Once again, the witnesses lie dead in the streets, and the world rejoices and worships the beast (see 11:10), “all whose names have not been written from the foundation of the world in the book of life of the Lamb who has been slain” (8). (Translation note: NASB and RSV rightly arrange v.8 to agree with 17:8; KJV and NIV read as the margin, making it the Lamb who was slain from the foundation of the earth.)
13:9-10. Faced with such persecuting power, God’s people know that in fact God is still sovereign. Their names are in the Lamb’s book of life. They are not to fear those who can only kill the body. They are to be faithful unto death, and Christ will give them the crown of life (cf. 2:10; 11:11). The destiny of those who capture and kill them is fixed by God according to their own works. Here is the perseverance and faith of the saints. They know that God is sovereign, and God is just.
13:11-18. This part of the vision reveals the last of the dragon’s counterfeit trinity, the beast out of the earth. These verses cover again the same “forty-two months” as before, because this beast is always associated with the beast out of the sea. This earthy beast is false religion and worldly antichristian education, science, and philosophy. It promotes a worldview that draws men to worship the dragon and the first beast. This beast is the false prophet, the mouthpiece of the dragon (11; cf. 16:13; 19:20). In deceiving appearance he is like a lamb. He is the mind control and cultural minister of the antichrist beast whose fatal wound was healed (12). The marvels of perverted science and technology done to exalt man, to the exclusion of God, appear to many as great signs, the fire from heaven, Pentecost mocked by the spirit of human progress (13). Anything seems possible with the power of the resurrected beast.
The false prophet leads men to idolatry, to worship the image of the beast, and he breaths life into that image. Man was created in the image of God, and God breathed life into him. This beast makes an image of antichrist, and breaths life into it, and men commit idolatry with their own narcissistic reflection. This is the image that speaks to fallen man, but with the voice of the dragon (11, 15). He is a jealous god, causing all who will not worship him to be killed. Thus are the witnesses to the truth silenced and put to death, to lie unburied in the streets once more (14-15; cf. 11:7-10).

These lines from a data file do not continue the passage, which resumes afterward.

/-- What else the stores do: nothing if every address exists, else the fault at the first that does not. -/
theorem State.storeFrom_rest (pcf : Word) (bs : List Byte) (a : Nat) (s : State) (ha : a ≤ 4096) :
    State.storeFrom pcf bs a s =
      if a + bs.length ≤ 4096 then { s with mem := (State.storeFrom pcf bs a s).mem }
      else { s with mem := (State.storeFrom pcf bs a s).mem,
                    fault := some (.memoryFault 4096 (some pcf)), mode := .halted } := by
  induction bs generalizing a s with
  | nil => simp [State.storeFrom, ha]
  | cons b bs ih =>
    by_cases hb : inBounds a = true
    · have hlt := (inBounds_iff a).1 hb
      simp only [State.storeFrom, hb, if_true]
      conv_lhs => rw [ih (a + 1) (s.writeByte a b) (by omega)]
      have e : a + 1 + bs.length = a + (b :: bs).length := by simp only [List.length_cons]; omega
      rw [e]
      split <;> rfl
    · have hge : a = 4096 := by
        have : ¬ a < 4096 := fun h => hb ((inBounds_iff a).2 h)
        omega
      simp [State.storeFrom, hge, inBounds, State.raise]

theorem State.storeFrom_image (pcf : Word) (bs : List Byte) (a : Nat) (s : State) :
    (State.storeFrom pcf bs a s).mem.image = s.mem.image := by
  induction bs generalizing a s with
  | nil => rfl
  | cons b bs ih =>
    simp only [State.storeFrom]
    split
    · rw [ih]; rfl
    · rfl

/-- The stores keep memory's canonical form. -/
theorem State.storeFrom_wf (pcf : Word) (bs : List Byte) (a : Nat) (s : State) (h : s.mem.wf = true) :
    (State.storeFrom pcf bs a s).mem.wf = true := by
  induction bs generalizing a s with
  | nil => exact h
  | cons b bs ih =>
    simp only [State.storeFrom]
    split
    · next hb => exact ih _ _ (Memory.wf_write _ _ _ ((inBounds_iff a).1 hb) h)
    · exact h

/-! ### Loads from ascending addresses -/

/-- A register none of the loads writes keeps its value. -/
theorem State.getV_loadFrom_other (pcf : Word) (rs : List Nibble) (a : Nat) (s : State) (r : Nibble)
    (h : ∀ k (hk : k < rs.length), a + k < 4096 → rs[k] ≠ r) :
    (State.loadFrom pcf rs a s).getV r = s.getV r := by
  induction rs generalizing a s with
  | nil => rfl
  | cons q qs ih =>
    simp only [State.loadFrom]
    split
    · next hb =>
      have ha := (inBounds_iff a).1 hb
      rw [ih]
      · have hq : q ≠ r := h 0 (by simp) (by omega)
        simp [Ne.symm hq]
      · intro k hk hlt
        have := h (k + 1) (by simp; omega) (by omega)
        simpa using this
    · rfl
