/-- R195, R257: a register above `Vx`, or whose address does not exist, is not loaded. -/
theorem State.getV_loadFrom_regsUpTo_other (s : State) {x r : Nibble} (hr : x.toNat < r.toNat ∨ 4095 < s.ea r.toNat) :
    (State.loadFrom s.pc (regsUpTo x) (s.ea 0) s.advance).getV r = s.getV r := by
  refine State.getV_loadFrom_other s.pc (regsUpTo x) (s.ea 0) s.advance r fun k hk ha hreg => ?_
  have hx := x.isLt
  rw [regsUpTo_length] at hk
  have hnumber : r.toNat = k := by
    rw [← hreg, regsUpTo_getElem, BitVec.toNat_ofNat]
    omega
  rw [hnumber, s.ea_eq k] at hr
  omega

theorem State.loadFrom_keepsBytes (s : State) (rs : List Nibble) :
    KeepsBytes s (State.loadFrom s.pc rs (s.ea 0) s.advance) := by
  obtain ⟨v, -, h | h⟩ := State.loadFrom_cases s.pc rs (s.ea 0) s.advance s.ea_zero_lt.le
  · exact fun _ => h ▸ rfl
  · exact fun _ => h ▸ rfl

/-- R257: what else a load from `I` on changes, by its last address. -/
theorem State.loadFrom_ends (s : State) {rs : List Nibble} {last : Nat} (hlen : rs.length = last + 1) :
    (s.ea last ≤ 4095 → State.loadFrom s.pc rs (s.ea 0) s.advance =
      { s with v := (State.loadFrom s.pc rs (s.ea 0) s.advance).v, pc := s.pc + 2 }) ∧
    (4095 < s.ea last → State.loadFrom s.pc rs (s.ea 0) s.advance = { s with
      v := (State.loadFrom s.pc rs (s.ea 0) s.advance).v, pc := s.pc + 2,
      fault := some (.memoryFault 4096 (some s.pc)), mode := .halted }) :=
  s.eq_by_last_ea hlen (State.loadFrom_rest s.pc rs (s.ea 0) s.advance s.ea_zero_lt.le)

/-- Settles O34: the registers loaded, the registers kept, and what loads leave beside them. -/
theorem registerLoadReadsV0ToVx : Obligations.RegisterLoadReadsV0ToVx :=
  fun x s => ⟨_, rfl, fun _ => s.getV_loadFrom_regsUpTo, fun _ => s.getV_loadFrom_regsUpTo_other,
    s.loadFrom_keepsBytes _, s.loadFrom_ends (regsUpTo_length x)⟩

end Sys2Proof.Machine
end

-- The display instructions (spec R210 to R215): `CLS`, one `DRW`, and two equal ones.
section
namespace Sys2Proof.Machine

/-! ### CLS -/

/-- Settles O36: the word is the encoding of `CLS`, and clearing writes the display alone. -/
theorem clearScreenClearsEveryPixel : Obligations.ClearScreenClearsEveryPixel :=
  fun s => ⟨decode_encode .cls, _, rfl, s.advance.fbGet_fbClear, fun _ _ => rfl, fun _ => rfl, rfl⟩

/-! ### The pixels of a sprite at `I`, placed by `Vx` and `Vy` -/

/-- The pixels hit by the rows whose bytes exist (R71, R211). -/
def State.sprite (s : State) (x y n : Nibble) : List (Fin 64 × Fin 32) :=
  spritePixels s (s.getV x) (s.getV y) (s.ea 0) (List.range (min n.toNat (4096 - s.ea 0)))

theorem State.sprite_nodup (s : State) (x y n : Nibble) : (s.sprite x y n).Nodup :=
  spritePixels_nodup s _ _ _ _ (by have := n.isLt; omega)

theorem State.mem_sprite {s : State} {x y n : Nibble} {p : Fin 64} {q : Fin 32} :
    (p, q) ∈ s.sprite x y n ↔
      SpriteCovers s (s.getV x) (s.getV y) (s.ea 0) (min n.toNat (4096 - s.ea 0)) p q :=
  mem_spritePixels ..

/-- Of a sprite that is in memory, no row is cut off. -/
theorem State.mem_sprite_of_fits {s : State} {x y n : Nibble} (hfit : s.ea 0 + n.toNat ≤ 4096) {p : Fin 64} {q : Fin 32} :
    (p, q) ∈ s.sprite x y n ↔ SpriteCovers s (s.getV x) (s.getV y) (s.ea 0) n.toNat p q := by
  rw [State.mem_sprite, min_eq_left (by omega)]

/-! ### One DRW -/

/-- The next state `DRW` answers. -/
def State.afterDrw (s : State) (x y n : Nibble) : State :=
  State.drawRows s.pc (s.getV x) (s.getV y) (s.ea 0) (List.range n.toNat) (s.advance.setV vf 0)

theorem exec_drw (x y n : Nibble) (s : State) : exec (.drw x y n) s = .next (s.afterDrw x y n) := rfl

theorem eq_afterDrw_of_exec {x y n : Nibble} {s t : State} (h : exec (.drw x y n) s = .next t) : t = s.afterDrw x y n :=
  (Host.Outcome.next.inj h).symm
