-- ==== Sys2Proof/Config.lean ====
section
/-! DEFINITION. The parameters of spec/00_scope.md R4: the source's constants, the build parameters
that a model takes as an argument, and the free value the spec leaves open (93 U9). -/

namespace Sys2Proof

/-- What is fixed when the block is built. `RX_CAP` is OPEN in R4 (a model argument, at least
`MIN_FRAME`); every statement about the model holds for each value of it. Log 7. -/
structure Config where
  /-- `RX_CAP`, the capacity of the receive buffer in bytes. -/
  rxCap : Nat
  deriving DecidableEq, Repr

namespace Config

/-- `FLAG`, the frame delimiter (R4). -/
def flag : Byte := 0x7E
/-- `ESC`, the escape byte (R4). -/
def esc : Byte := 0x7D
/-- `XORMASK` (R4). -/
def xorMask : Byte := 0x20
/-- `ADDR`, the Address field value (R4). -/
def addr : Byte := 0xFF
/-- `CTRL`, the Control field value (R4). -/
def ctrl : Byte := 0x03
/-- `POLY`, the reflected FCS polynomial (R4, R80). -/
def poly : Half := 0x8408
/-- `FCS_INIT` (R4, R80). -/
def fcsInit : Half := 0xFFFF
/-- `FCS_GOOD`, the residue of a good frame (R4, R80). -/
def fcsGood : Half := 0xF0B8
/-- `MIN_FRAME`, the least accepted number of unescaped bytes between flags (R4). -/
def minFrame : Nat := 4
/-- `MRU_DEFAULT` (R4). -/
def mruDefault : Nat := 1500
/-- `RX_OVERHEAD` (R4; the spec's decision D3). -/
def rxOverhead : Nat := 6
/-- `TX_ACCM`, the hardwired transmit map (R4, R15). -/
def txAccm : BitVec 32 := 0xFFFFFFFF
/-- `OPT_MAXVAL`, the largest option value length (R4). -/
def optMaxVal : Nat := 253

/-- The build of R4: `RX_CAP = MRU_DEFAULT + RX_OVERHEAD = 1506`. -/
def default : Config := { rxCap := mruDefault + rxOverhead }

/-- FREE VALUE (93 U9: "any value"; R22: "every byte of `rx_buf` unspecified"): what the byte at an
index of `rx_buf` (second argument) holds while nothing has been written there since reset or since
the last frame ended or was dropped, counted by `State.rxEpoch` (first argument). It has no body, so
nothing can be proved about it. Logs 9 and 10. -/
opaque unspecifiedRxByte : Nat → Nat → Byte

end Config
end Sys2Proof
end

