-- ==== Sys2Proof/Machine/Flags.lean ====
section
/-! DEFINITION. The block has no status flags and no condition codes (spec/10_state.md R18). What
stands here is every condition its rules compute from bytes: the class of a wire byte, the escape
predicate, the low-bit test of a header byte. -/

namespace Sys2Proof

/-- The class of a byte, a function of the byte alone (R50, R121). -/
def classify (b : Byte) : ByteClass :=
  if b = Config.flag then .flag
  else if b = Config.esc then .esc
  else .data

/-- `ESC.NEEDS` (R100): must the writer escape `b` under the transmit map `accm`? Bit `b` of the map
stands for byte value `b` (R15). A byte of `0x20` or above other than the two specials never needs it,
whatever the map (D6). -/
def escNeeds (accm : BitVec 32) (b : Byte) : Bool :=
  b == Config.flag || b == Config.esc || (decide (b.toNat < 0x20) && accm.getLsbD b.toNat)

/-- Bit 0 of a header byte: set means that a Protocol field starting with it is one byte (R55). -/
def lowBit (b : Byte) : Bool := b.getLsbD 0

end Sys2Proof
end

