-- ==== Sys2Proof/Machine/Core.lean ====
section
/-! DEFINITION. The machine behind the host's interface. -/

def Sys2Proof.core : Host.Core :=
  { State := Sys2Proof.Machine.State, Fault := Sys2Proof.Machine.Fault,
    Refusal := Sys2Proof.Machine.Refusal, step := Sys2Proof.Machine.step,
    reset := Sys2Proof.Machine.State.reset }
end

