-- ==== Sys2Proof/Tests/Slice0.lean ====
section
/-! SUPPORT. The model's own tests: ill-formed terms are refused, words written out from the spec's
encodings decode to what they stand for, one step of each instruction on values of
spec/95_test_vectors.md, and for every obligation with hypotheses a state and operands that meet them. -/

namespace Sys2Proof.Tests

open Sys2Proof.Machine

/-! ### Helpers -/

/-- Consecutive cells from an index on. -/
def cells : Nat → List Byte → Memory
  | _, [] => []
  | a, b :: bs => (a, b) :: cells (a + 1) bs

/-- A block with `RX_CAP = cap`, in reader state `st`, that has stored `content`. -/
def block (cap : Nat) (st : RxState) (content : List Byte) : State :=
  { State.resetWith { rxCap := cap } with
    rxState := st, rxBuf := cells 0 content, rxLen := content.length }

/-- That block with operations issued. -/
def issuing (s : State) (p : List Issue) : State := { s with pending := p }

/-- The results of an outcome that is a next state. -/
def resultsOf : Host.Outcome State Fault Refusal → Option (List Result)
  | .next t => some t.results
  | .fault _ => none
  | .refused _ => none

/-- The refusal of an outcome that is one. -/
def refusalOf : Host.Outcome State Fault Refusal → Option Refusal
  | .next _ => none
  | .fault _ => none
  | .refused r => some r

/-- What a test looks at in the reader. -/
structure Reader where
  st : RxState
  len : Nat
  cnt : Nat
  bytes : List (Option Byte)
  deriving DecidableEq, Repr

/-- The reader after an outcome: state, length, counter, and the first `n` bytes of the buffer. -/
def readerOf (n : Nat) : Host.Outcome State Fault Refusal → Option Reader
  | .next t => some ⟨t.rxState, t.rxLen, t.fcsErrCnt, (List.range n).map t.rxBuf.read?⟩
  | .fault _ => none
  | .refused _ => none

/-- The reset block of R4. -/
abbrev r0 : State := State.reset

/-! ### WellFormed refuses an ill-formed term for each of its checks (R50, R54) -/

theorem test_wf_idle_data :
    (Instr.rxIdleData 0x7E).wellFormed = false ∧ (Instr.rxIdleData 0x7D).wellFormed = false := by
  decide
theorem test_wf_frameStart_data :
    (Instr.rxFrameStartData 0x7E).wellFormed = false ∧
    (Instr.rxFrameStartData 0x7D).wellFormed = false := by decide
theorem test_wf_inFrame_data :
    (Instr.rxInFrameData 0x7E).wellFormed = false ∧
    (Instr.rxInFrameData 0x7D).wellFormed = false := by decide
theorem test_wf_inFrameEscape_data :
    (Instr.rxInFrameEscapeData 0x7E).wellFormed = false ∧
    (Instr.rxInFrameEscapeData 0x7D).wellFormed = false := by decide
theorem test_wf_header_acfc : (Instr.headerAcfcPfc 0x7F []).wellFormed = false := by decide
theorem test_wf_accepts :
    (Instr.rxIdleData 0x7F).wellFormed = true ∧ (Instr.headerAcfcPfc 0x7E []).wellFormed = true := by
  decide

Just as the bond-servants of God bear his seal on their foreheads (7:2-3; 14:1), so those who are not so sealed are marked with the mark of their master on their forehead and hand, i.e., their thinking and doing shows the brand of their owner (16; 14:9; 20:4). The more beastly governments and their supporting religions and cultures become, the more difficult it becomes for those without this antichrist mark to earn a living (17). Those who bear the seal of God are persecuted, purged, and excluded from government, schools, and trades. Their property is seized, and they are even imprisoned and killed. And all this is done while the beast of worldly conformity is making the idol of the beast of worldly power speak “as the great defender and protector of earthly rights and equality, and the promise of a new era of social and material prosperity.” It is interesting to me that James Ramsey wrote this in the late 1860’s, preceding this by saying that he saw “the power and wisdom of the world culminating in an enslaved and lifeless church” (Ramsey, p 485).
13:18. Wisdom is needed here indeed, and the world is full of those who claim to have the needed understanding. The opinion that seems wisest to me is that the beast is man without God, and such a man’s number is six, and six again, and always six. Therefore, his name is MAN, and his number is six hundred and sixty-six (cf. 15:2). Apart from God, man always falls short of a complete seven. But “There remains…a Sabbath rest for the people of God” (Heb. 4:9), where the redeemed find their rest in God.